@[simp] theorem State.mapTime_beat (s : State) (g : TimeSt → TimeSt) : (s.mapTime g).beat = s.beat := rfl
@[simp] theorem State.mapTime_regs (s : State) (g : TimeSt → TimeSt) : (s.mapTime g).regs = s.regs := rfl
@[simp] theorem State.mapTime_shadow (s : State) (g : TimeSt → TimeSt) : (s.mapTime g).shadow = s.shadow := rfl
@[simp] theorem State.mapTime_hiLatch (s : State) (g : TimeSt → TimeSt) : (s.mapTime g).hiLatch = s.hiLatch := rfl
@[simp] theorem State.mapTime_loStage (s : State) (g : TimeSt → TimeSt) : (s.mapTime g).loStage = s.loStage := rfl
@[simp] theorem State.mapTime_violog (s : State) (g : TimeSt → TimeSt) : (s.mapTime g).violog = s.violog := rfl
@[simp] theorem State.mapTime_groups (s : State) (g : TimeSt → TimeSt) : (s.mapTime g).groups = s.groups := rfl
@[simp] theorem State.mapTime_bounds (s : State) (g : TimeSt → TimeSt) : (s.mapTime g).bounds = s.bounds := rfl
@[simp] theorem State.mapTime_txs (s : State) (g : TimeSt → TimeSt) : (s.mapTime g).txs = s.txs := rfl
@[simp] theorem State.mapTime_splits (s : State) (g : TimeSt → TimeSt) : (s.mapTime g).splits = s.splits := rfl
@[simp] theorem State.mapTime_boot (s : State) (g : TimeSt → TimeSt) : (s.mapTime g).boot = s.boot := rfl
@[simp] theorem State.mapTime_croz (s : State) (g : TimeSt → TimeSt) : (s.mapTime g).croz = s.croz := rfl
@[simp] theorem State.mapTime_cs (s : State) (g : TimeSt → TimeSt) : (s.mapTime g).cs = s.cs := rfl
@[simp] theorem State.mapTime_players (s : State) (g : TimeSt → TimeSt) : (s.mapTime g).players = s.players := rfl
@[simp] theorem State.mapTime_chains (s : State) (g : TimeSt → TimeSt) : (s.mapTime g).chains = s.chains := rfl
@[simp] theorem State.mapTime_pins (s : State) (g : TimeSt → TimeSt) : (s.mapTime g).pins = s.pins := rfl
@[simp] theorem State.mapTime_rings (s : State) (g : TimeSt → TimeSt) : (s.mapTime g).rings = s.rings := rfl
@[simp] theorem State.mapTime_descs (s : State) (g : TimeSt → TimeSt) : (s.mapTime g).descs = s.descs := rfl
@[simp] theorem State.mapTime_lists (s : State) (g : TimeSt → TimeSt) : (s.mapTime g).lists = s.lists := rfl
@[simp] theorem State.mapTime_sram (s : State) (g : TimeSt → TimeSt) : (s.mapTime g).sram = s.sram := rfl
@[simp] theorem State.mapTime_sec (s : State) (g : TimeSt → TimeSt) : (s.mapTime g).sec = s.sec := rfl
@[simp] theorem State.mapTime_gddr (s : State) (g : TimeSt → TimeSt) : (s.mapTime g).gddr = s.gddr := rfl
@[simp] theorem State.mapTime_fes (s : State) (g : TimeSt → TimeSt) : (s.mapTime g).fes = s.fes := rfl
@[simp] theorem State.mapTime_wmem (s : State) (g : TimeSt → TimeSt) : (s.mapTime g).wmem = s.wmem := rfl
@[simp] theorem State.mapTime_bus (s : State) (g : TimeSt → TimeSt) : (s.mapTime g).bus = s.bus := rfl
@[simp] theorem State.mapTime_sorus (s : State) (g : TimeSt → TimeSt) : (s.mapTime g).sorus = s.sorus := rfl
@[simp] theorem State.mapTime_slots (s : State) (g : TimeSt → TimeSt) : (s.mapTime g).slots = s.slots := rfl
@[simp] theorem State.mapTime_acqs (s : State) (g : TimeSt → TimeSt) : (s.mapTime g).acqs = s.acqs := rfl
@[simp] theorem State.mapTime_queues (s : State) (g : TimeSt → TimeSt) : (s.mapTime g).queues = s.queues := rfl
@[simp] theorem State.mapTime_qmem (s : State) (g : TimeSt → TimeSt) : (s.mapTime g).qmem = s.qmem := rfl
@[simp] theorem State.mapTime_transit (s : State) (g : TimeSt → TimeSt) : (s.mapTime g).transit = s.transit := rfl
@[simp] theorem State.mapTime_hypha (s : State) (g : TimeSt → TimeSt) : (s.mapTime g).hypha = s.hypha := rfl
@[simp] theorem State.mapTime_hk (s : State) (g : TimeSt → TimeSt) : (s.mapTime g).hk = s.hk := rfl
@[simp] theorem State.mapTime_time (s : State) (g : TimeSt → TimeSt) : (s.mapTime g).time = g s.time := rfl
@[simp] theorem State.mapTime_cal (s : State) (g : TimeSt → TimeSt) : (s.mapTime g).cal = s.cal := rfl
@[simp] theorem State.mapTime_therm (s : State) (g : TimeSt → TimeSt) : (s.mapTime g).therm = s.therm := rfl
@[simp] theorem State.mapTime_link (s : State) (g : TimeSt → TimeSt) : (s.mapTime g).link = s.link := rfl
@[simp] theorem State.mapTime_tx (s : State) (g : TimeSt → TimeSt) : (s.mapTime g).tx = s.tx := rfl
@[simp] theorem State.mapTime_pcie (s : State) (g : TimeSt → TimeSt) : (s.mapTime g).pcie = s.pcie := rfl
@[simp] theorem State.mapTime_ticking (s : State) (g : TimeSt → TimeSt) : (s.mapTime g).ticking = s.ticking := rfl
@[simp] theorem State.mapTime_flagNow (s : State) (g : TimeSt → TimeSt) : (s.mapTime g).flagNow = s.flagNow := rfl
@[simp] theorem State.mapTime_trigs (s : State) (g : TimeSt → TimeSt) : (s.mapTime g).trigs = s.trigs := rfl
@[simp] theorem State.mapTime_fresh (s : State) (g : TimeSt → TimeSt) : (s.mapTime g).fresh = s.fresh := rfl
@[simp] theorem State.mapTime_outbox (s : State) (g : TimeSt → TimeSt) : (s.mapTime g).outbox = s.outbox := rfl
@[simp] theorem State.mapTime_pending (s : State) (g : TimeSt → TimeSt) : (s.mapTime g).pending = s.pending := rfl

@[simp] theorem State.mapHk_beat (s : State) (g : Hk → Hk) : (s.mapHk g).beat = s.beat := rfl
@[simp] theorem State.mapHk_regs (s : State) (g : Hk → Hk) : (s.mapHk g).regs = s.regs := rfl
@[simp] theorem State.mapHk_shadow (s : State) (g : Hk → Hk) : (s.mapHk g).shadow = s.shadow := rfl
@[simp] theorem State.mapHk_hiLatch (s : State) (g : Hk → Hk) : (s.mapHk g).hiLatch = s.hiLatch := rfl
@[simp] theorem State.mapHk_loStage (s : State) (g : Hk → Hk) : (s.mapHk g).loStage = s.loStage := rfl
@[simp] theorem State.mapHk_violog (s : State) (g : Hk → Hk) : (s.mapHk g).violog = s.violog := rfl
@[simp] theorem State.mapHk_groups (s : State) (g : Hk → Hk) : (s.mapHk g).groups = s.groups := rfl
@[simp] theorem State.mapHk_bounds (s : State) (g : Hk → Hk) : (s.mapHk g).bounds = s.bounds := rfl
@[simp] theorem State.mapHk_txs (s : State) (g : Hk → Hk) : (s.mapHk g).txs = s.txs := rfl
@[simp] theorem State.mapHk_splits (s : State) (g : Hk → Hk) : (s.mapHk g).splits = s.splits := rfl
@[simp] theorem State.mapHk_boot (s : State) (g : Hk → Hk) : (s.mapHk g).boot = s.boot := rfl
@[simp] theorem State.mapHk_croz (s : State) (g : Hk → Hk) : (s.mapHk g).croz = s.croz := rfl
@[simp] theorem State.mapHk_cs (s : State) (g : Hk → Hk) : (s.mapHk g).cs = s.cs := rfl
@[simp] theorem State.mapHk_players (s : State) (g : Hk → Hk) : (s.mapHk g).players = s.players := rfl
@[simp] theorem State.mapHk_chains (s : State) (g : Hk → Hk) : (s.mapHk g).chains = s.chains := rfl
@[simp] theorem State.mapHk_pins (s : State) (g : Hk → Hk) : (s.mapHk g).pins = s.pins := rfl
@[simp] theorem State.mapHk_rings (s : State) (g : Hk → Hk) : (s.mapHk g).rings = s.rings := rfl
@[simp] theorem State.mapHk_descs (s : State) (g : Hk → Hk) : (s.mapHk g).descs = s.descs := rfl
@[simp] theorem State.mapHk_lists (s : State) (g : Hk → Hk) : (s.mapHk g).lists = s.lists := rfl
@[simp] theorem State.mapHk_sram (s : State) (g : Hk → Hk) : (s.mapHk g).sram = s.sram := rfl
@[simp] theorem State.mapHk_sec (s : State) (g : Hk → Hk) : (s.mapHk g).sec = s.sec := rfl
@[simp] theorem State.mapHk_gddr (s : State) (g : Hk → Hk) : (s.mapHk g).gddr = s.gddr := rfl
@[simp] theorem State.mapHk_fes (s : State) (g : Hk → Hk) : (s.mapHk g).fes = s.fes := rfl
@[simp] theorem State.mapHk_wmem (s : State) (g : Hk → Hk) : (s.mapHk g).wmem = s.wmem := rfl
@[simp] theorem State.mapHk_bus (s : State) (g : Hk → Hk) : (s.mapHk g).bus = s.bus := rfl
@[simp] theorem State.mapHk_sorus (s : State) (g : Hk → Hk) : (s.mapHk g).sorus = s.sorus := rfl
@[simp] theorem State.mapHk_slots (s : State) (g : Hk → Hk) : (s.mapHk g).slots = s.slots := rfl
@[simp] theorem State.mapHk_acqs (s : State) (g : Hk → Hk) : (s.mapHk g).acqs = s.acqs := rfl
@[simp] theorem State.mapHk_queues (s : State) (g : Hk → Hk) : (s.mapHk g).queues = s.queues := rfl
@[simp] theorem State.mapHk_qmem (s : State) (g : Hk → Hk) : (s.mapHk g).qmem = s.qmem := rfl
@[simp] theorem State.mapHk_transit (s : State) (g : Hk → Hk) : (s.mapHk g).transit = s.transit := rfl
@[simp] theorem State.mapHk_hypha (s : State) (g : Hk → Hk) : (s.mapHk g).hypha = s.hypha := rfl
@[simp] theorem State.mapHk_hk (s : State) (g : Hk → Hk) : (s.mapHk g).hk = g s.hk := rfl
@[simp] theorem State.mapHk_time (s : State) (g : Hk → Hk) : (s.mapHk g).time = s.time := rfl
@[simp] theorem State.mapHk_cal (s : State) (g : Hk → Hk) : (s.mapHk g).cal = s.cal := rfl
@[simp] theorem State.mapHk_therm (s : State) (g : Hk → Hk) : (s.mapHk g).therm = s.therm := rfl
@[simp] theorem State.mapHk_link (s : State) (g : Hk → Hk) : (s.mapHk g).link = s.link := rfl
@[simp] theorem State.mapHk_tx (s : State) (g : Hk → Hk) : (s.mapHk g).tx = s.tx := rfl
@[simp] theorem State.mapHk_pcie (s : State) (g : Hk → Hk) : (s.mapHk g).pcie = s.pcie := rfl
@[simp] theorem State.mapHk_ticking (s : State) (g : Hk → Hk) : (s.mapHk g).ticking = s.ticking := rfl
@[simp] theorem State.mapHk_flagNow (s : State) (g : Hk → Hk) : (s.mapHk g).flagNow = s.flagNow := rfl
@[simp] theorem State.mapHk_trigs (s : State) (g : Hk → Hk) : (s.mapHk g).trigs = s.trigs := rfl
@[simp] theorem State.mapHk_fresh (s : State) (g : Hk → Hk) : (s.mapHk g).fresh = s.fresh := rfl
@[simp] theorem State.mapHk_outbox (s : State) (g : Hk → Hk) : (s.mapHk g).outbox = s.outbox := rfl
@[simp] theorem State.mapHk_pending (s : State) (g : Hk → Hk) : (s.mapHk g).pending = s.pending := rfl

####

• WORK ITEM:
Print again the lines of the entries above that fall between the line holding "(s.mapTime g).queues = s.queues := rfl" and the line holding "g s.time := rfl", inclusive, exactly as they stand.

• THE COMPLETED TASK:
@[simp] theorem State.mapTime_queues (s : State) (g : TimeSt → TimeSt) : (s.mapTime g).queues = s.queues := rfl
@[simp] theorem State.mapTime_qmem (s : State) (g : TimeSt → TimeSt) : (s.mapTime g).qmem = s.qmem := rfl
@[simp] theorem State.mapTime_transit (s : State) (g : TimeSt → TimeSt) : (s.mapTime g).transit = s.transit := rfl
@[simp] theorem State.mapTime_hypha (s : State) (g : TimeSt → TimeSt) : (s.mapTime g).hypha = s.hypha := rfl
@[simp] theorem State.mapTime_hk (s : State) (g : TimeSt → TimeSt) : (s.mapTime g).hk = s.hk := rfl
@[simp] theorem State.mapTime_time (s : State) (g : TimeSt → TimeSt) : (s.mapTime g).time = g s.time := rfl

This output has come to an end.